#### [What you should do]
Below are several entries. Transcribe exactly those lines that fall from the one with "def modifyBytes (s" through the one with "if st.width = 4", end lines included.

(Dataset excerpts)
/-- Bytes that a context's load receives at a place; poisoned data fail the lap that would consume them (R150, R175,
R339). -/
def takeBytes (s : State) (c elem : Nat) (a : Agent) (va : Nat) (p : Place) (n : Nat) : Access (List Byte) :=
  match beforeDevice s c p with
  | (s, false) => .gone s
  | (s, true) =>
    let s := charge (noteLeaf (noteAccess s c va) a va) a p n
    match readFinding s p with
    | some .uncorrectable => .gone (consumePoison (recordSector s a va p .uncorrectable) c elem va p .uncorrectable)
    | some .tagFails => .gone (consumePoison (recordSector s a va p .tagFails) c elem va p .tagFails)
    | _ => .done s (ctxBytes s c va p n)

/-- Bytes stored by a context at a place (R149, R175). -/
def giveBytes (s : State) (c : Nat) (a : Agent) (va : Nat) (p : Place) (ms : List MaskedByte) : Access Unit :=
  match beforeDevice s c p with
  | (s, false) => .gone s
  | (s, true) => match ctxStore (noteLeaf (noteAccess s c va) a va) c a va p ms with
    | (s, true) => .done s ()
    | (s, false) => .gone s

/-- An access that returns data to its source. -/
def kindData : DomainKind → Bool
  | .store _ | .merge _ => false
  | _ => true

/-- An access that changes memory at its target. -/
def kindWrites : DomainKind → Bool
  | .load => false
  | _ => true

/-- The front waits for the answer to a request in the domain, with which one that acquires acquires (R177, R363). -/
def awaitDomain (s : State) (c : Nat) (va n : Nat) (sx : Bool) (d : XReg) (acq : Bool) (kind : DomainKind) : State :=
  let r := sendDomain s c va n sx d kind .scalar
  onCtx r.1 c (fun x => { x with fwait := .domain r.2 d acq (kindData kind) })

/-- A hit of a watchpoint at the instruction a one-shot step-over resumes does not stop it (R144). -/
def frontQuiet (x : Ctx) : Bool := x.stepOver.isSome && x.vx.isEmpty && x.vq.isEmpty

/-- The one-shot step-over has been used: tstat.step of the level it came from clears (R144). -/
def Ctx.endStep (x : Ctx) : Ctx := match x.stepOver with
  | none => x
  | some o =>
    let t := x.trap o.level
    { x.setTrap o.level { t with stat := t.stat &&& ~~~(0x80#64) } with stepOver := none }

/-- The witness register of a core advances once for a checked instruction (R152, R171). -/
def noteChecked (s : State) (c : Nat) (n : Nat) : State :=
  if n = 0 then s else onCore s (coreOf c) (fun k => { k with witness := stepWitness k.witness })

/-- The words of a run of VBFLY.H.f meet the comparators as they retire, in one step (R126, R349). -/
def noteWords (s : State) (c : Nat) (ws : List VEntry) : State :=
  ws.foldl (fun s e => noteHits s c 1 (fun a b => a.toNat ≤ e.addr.toNat && e.addr.toNat < b.toNat)) s

/-- A run of VBFLY.H.f ends with its last word, one of whose elements is checked (R117, R126). -/
def flushRun (s : State) (c : Nat) : State := match (ctxAt s c).held with
  | none => s
  | some h => noteChecked (onCtx (noteWords s c h.words) c (fun x => (flushHeld x).endStep)) c h.entry.positions.length

/-- A run of VBFLY.H.f ends before what the front stands at, which waits while the units leave the check of its element for their own
events; false while it does (R117, R126, R171). -/
def closeRun (s : State) (c : Nat) : State × Bool :=
  if s.defer && (ctxAt s c).held.isSome then
    (onCtx s c (fun x => { x with held := x.held.map (fun h => { h with ends := true }) }), false)
  else (flushRun s c, true)

/-- The front waits for load data (R170). -/
def dataWait (s : State) (c : Nat) : State := onCtx s c (fun x => { x with waitsData := true })

/-- The front stands at an ERET whose dump is still to be read (R170). -/
def dumpWait (s : State) (c : Nat) : State := onCtx s c (fun x => { x with dumping := true })

/-- A scalar load of n bytes (R176); a load from the domain is answered later. -/
def scalarLoad (s : State) (c va n : Nat) (sx : Bool) (d : XReg) (acq : Bool) : Access (List Byte) :=
  let a := frontAgent s c
  match reach s c a .load va n n true (frontQuiet (ctxAt s c)) with
  | .deny e => .fault (noteDenial s a e) e.code
  | .wait => .wait (dataWait s c)
  | .domain => .wait (awaitDomain s c va n sx d acq .load)
  | .ok p => takeBytes s c 0 a va p n

/-- A scalar store of bytes (R176); a store to the domain enters the buffer, or is answered later. -/
def scalarStore (s : State) (c va : Nat) (bs : List Byte) : Access Unit :=
  let a := frontAgent s c
  match reach s c a .store va bs.length bs.length true (frontQuiet (ctxAt s c)) with
  | .deny e => .fault (noteDenial s a e) e.code
  | .wait => .wait s
  | .domain =>
    if (ctxAt s c).lap.buffering then
      match intoBuffer s c va (wholeBytes bs) with
      | some s => .done s ()
      | none => match breakLap s c with
        | (s, false) => .gone s
        | (s, true) => .wait (awaitDomain s c va bs.length false 0 false (.store bs))
    else .wait (awaitDomain s c va bs.length false 0 false (.store bs))
  | .ok p => giveBytes s c a va p (wholeBytes bs)

/-- A read-modify-write of n bytes at a place by an agent: what was there, with the new bytes stored; poisoned data fail
the lap (R178, R339). The lap buffers nothing by then (R149). -/
def modifyBytes (s : State) (c elem : Nat) (a : Agent) (va : Nat) (p : Place) (n : Nat) (f : Nat → Nat) : Access Nat :=
  match takeBytes s c elem a va p n with
  | .done s bs =>
    let old := bytesNat bs
    .done (storeAt s a va p (natBytes n (f old))) old
  | .fault s k => .fault s k
  | .wait s => .wait s
  | .gone s => .gone s

/-- A scalar atomic on n bytes (R178): conditions first, then the commit of R149, then the step; `kind` is what is sent
when the address lies in the domain. -/
def scalarAtomic (s : State) (c va n : Nat) (d : XReg) (acq : Bool) (kind : Option DomainKind) (f : Nat → Nat) : Access Nat :=
  let a := frontAgent s c
  match reach s c a .atomic va n n kind.isSome (frontQuiet (ctxAt s c)) with
  | .deny e => .fault (noteDenial s a e) e.code
  | .wait => .wait (dataWait s c)
  | .domain => match breakLap s c with
    | (s, false) => .gone s
    | (s, true) => .wait (awaitDomain s c va n true d acq (kind.getD .load))
  | .ok p => match breakLap s c with
    | (s, false) => .gone s
    | (s, true) => modifyBytes s c 0 a va p n f

/-- An access of a stream in the domain: its answer when it has come, else it is sent, one at a time for each stream; an answer that
nothing asks for any more makes room for the next (R360–R363). -/
def askDomain (s : State) (c : Nat) (who : DomainStream) (va n : Nat) (kind : DomainKind) : State × Option DomainResult :=
  let x := ctxAt s c
  let send (s : State) : State × Option DomainResult :=
    let r := sendDomain s c va n false 0 kind who
    (onCtx r.1 c (fun x =>
      { x with domGot := remove x.domGot who.num
               domWait := put x.domWait who.num { req := r.2, writes := kindWrites kind } }), none)
  match find? x.domWait who.num, find? x.domGot who.num with
  | some _, _ => (s, none)
  | none, some g =>
    if g.va = va ∧ g.size = n ∧ g.kind = kind then
      (onCtx s c (fun x => { x with domGot := remove x.domGot who.num }), some g.result)
    else send s
  | none, none => send s

/-! Streams -/

/-- The bytes an element of a stream takes; a width of 4 bits counts as one byte (R173, R187). -/
def Stream.bytes (st : Stream) : Nat := max 1 (st.width / 8)

/-- The address of element k of a stream (R187). -/
def Stream.addr (st : Stream) (k : Nat) : Nat :=
  if st.width = 4 then (st.base.toNat + k / 2) % 2 ^ 64
  else (st.base + BitVec.ofNat 64 k * st.stride).toNat

/-- The bits of a byte that a 4-bit element holds (R44, R184). -/
def nibbleMask (k b : Nat) : MaskedByte :=
  if k % 2 = 0 then (0x0F, BitVec.ofNat 8 (b % 16)) else (0xF0, BitVec.ofNat 8 (b % 16 * 16))

/-- The masked bytes that an element's bits occupy at its address. -/
def elemBytes (w k b : Nat) : List MaskedByte :=
  if w = 4 then [nibbleMask k b] else wholeBytes (natBytes (w / 8) b)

#### [Answer section]
def modifyBytes (s : State) (c elem : Nat) (a : Agent) (va : Nat) (p : Place) (n : Nat) (f : Nat → Nat) : Access Nat :=
  match takeBytes s c elem a va p n with
  | .done s bs =>
    let old := bytesNat bs
    .done (storeAt s a va p (natBytes n (f old))) old
  | .fault s k => .fault s k
  | .wait s => .wait s
  | .gone s => .gone s

/-- A scalar atomic on n bytes (R178): conditions first, then the commit of R149, then the step; `kind` is what is sent
when the address lies in the domain. -/
def scalarAtomic (s : State) (c va n : Nat) (d : XReg) (acq : Bool) (kind : Option DomainKind) (f : Nat → Nat) : Access Nat :=
  let a := frontAgent s c
  match reach s c a .atomic va n n kind.isSome (frontQuiet (ctxAt s c)) with
  | .deny e => .fault (noteDenial s a e) e.code
  | .wait => .wait (dataWait s c)
  | .domain => match breakLap s c with
    | (s, false) => .gone s
    | (s, true) => .wait (awaitDomain s c va n true d acq (kind.getD .load))
  | .ok p => match breakLap s c with
    | (s, false) => .gone s
    | (s, true) => modifyBytes s c 0 a va p n f

/-- An access of a stream in the domain: its answer when it has come, else it is sent, one at a time for each stream; an answer that
nothing asks for any more makes room for the next (R360–R363). -/
def askDomain (s : State) (c : Nat) (who : DomainStream) (va n : Nat) (kind : DomainKind) : State × Option DomainResult :=
  let x := ctxAt s c
  let send (s : State) : State × Option DomainResult :=
    let r := sendDomain s c va n false 0 kind who
    (onCtx r.1 c (fun x =>
      { x with domGot := remove x.domGot who.num
               domWait := put x.domWait who.num { req := r.2, writes := kindWrites kind } }), none)
  match find? x.domWait who.num, find? x.domGot who.num with
  | some _, _ => (s, none)
  | none, some g =>
    if g.va = va ∧ g.size = n ∧ g.kind = kind then
      (onCtx s c (fun x => { x with domGot := remove x.domGot who.num }), some g.result)
    else send s
  | none, none => send s

/-! Streams -/

/-- The bytes an element of a stream takes; a width of 4 bits counts as one byte (R173, R187). -/
def Stream.bytes (st : Stream) : Nat := max 1 (st.width / 8)

/-- The address of element k of a stream (R187). -/
def Stream.addr (st : Stream) (k : Nat) : Nat :=
  if st.width = 4 then (st.base.toNat + k / 2) % 2 ^ 64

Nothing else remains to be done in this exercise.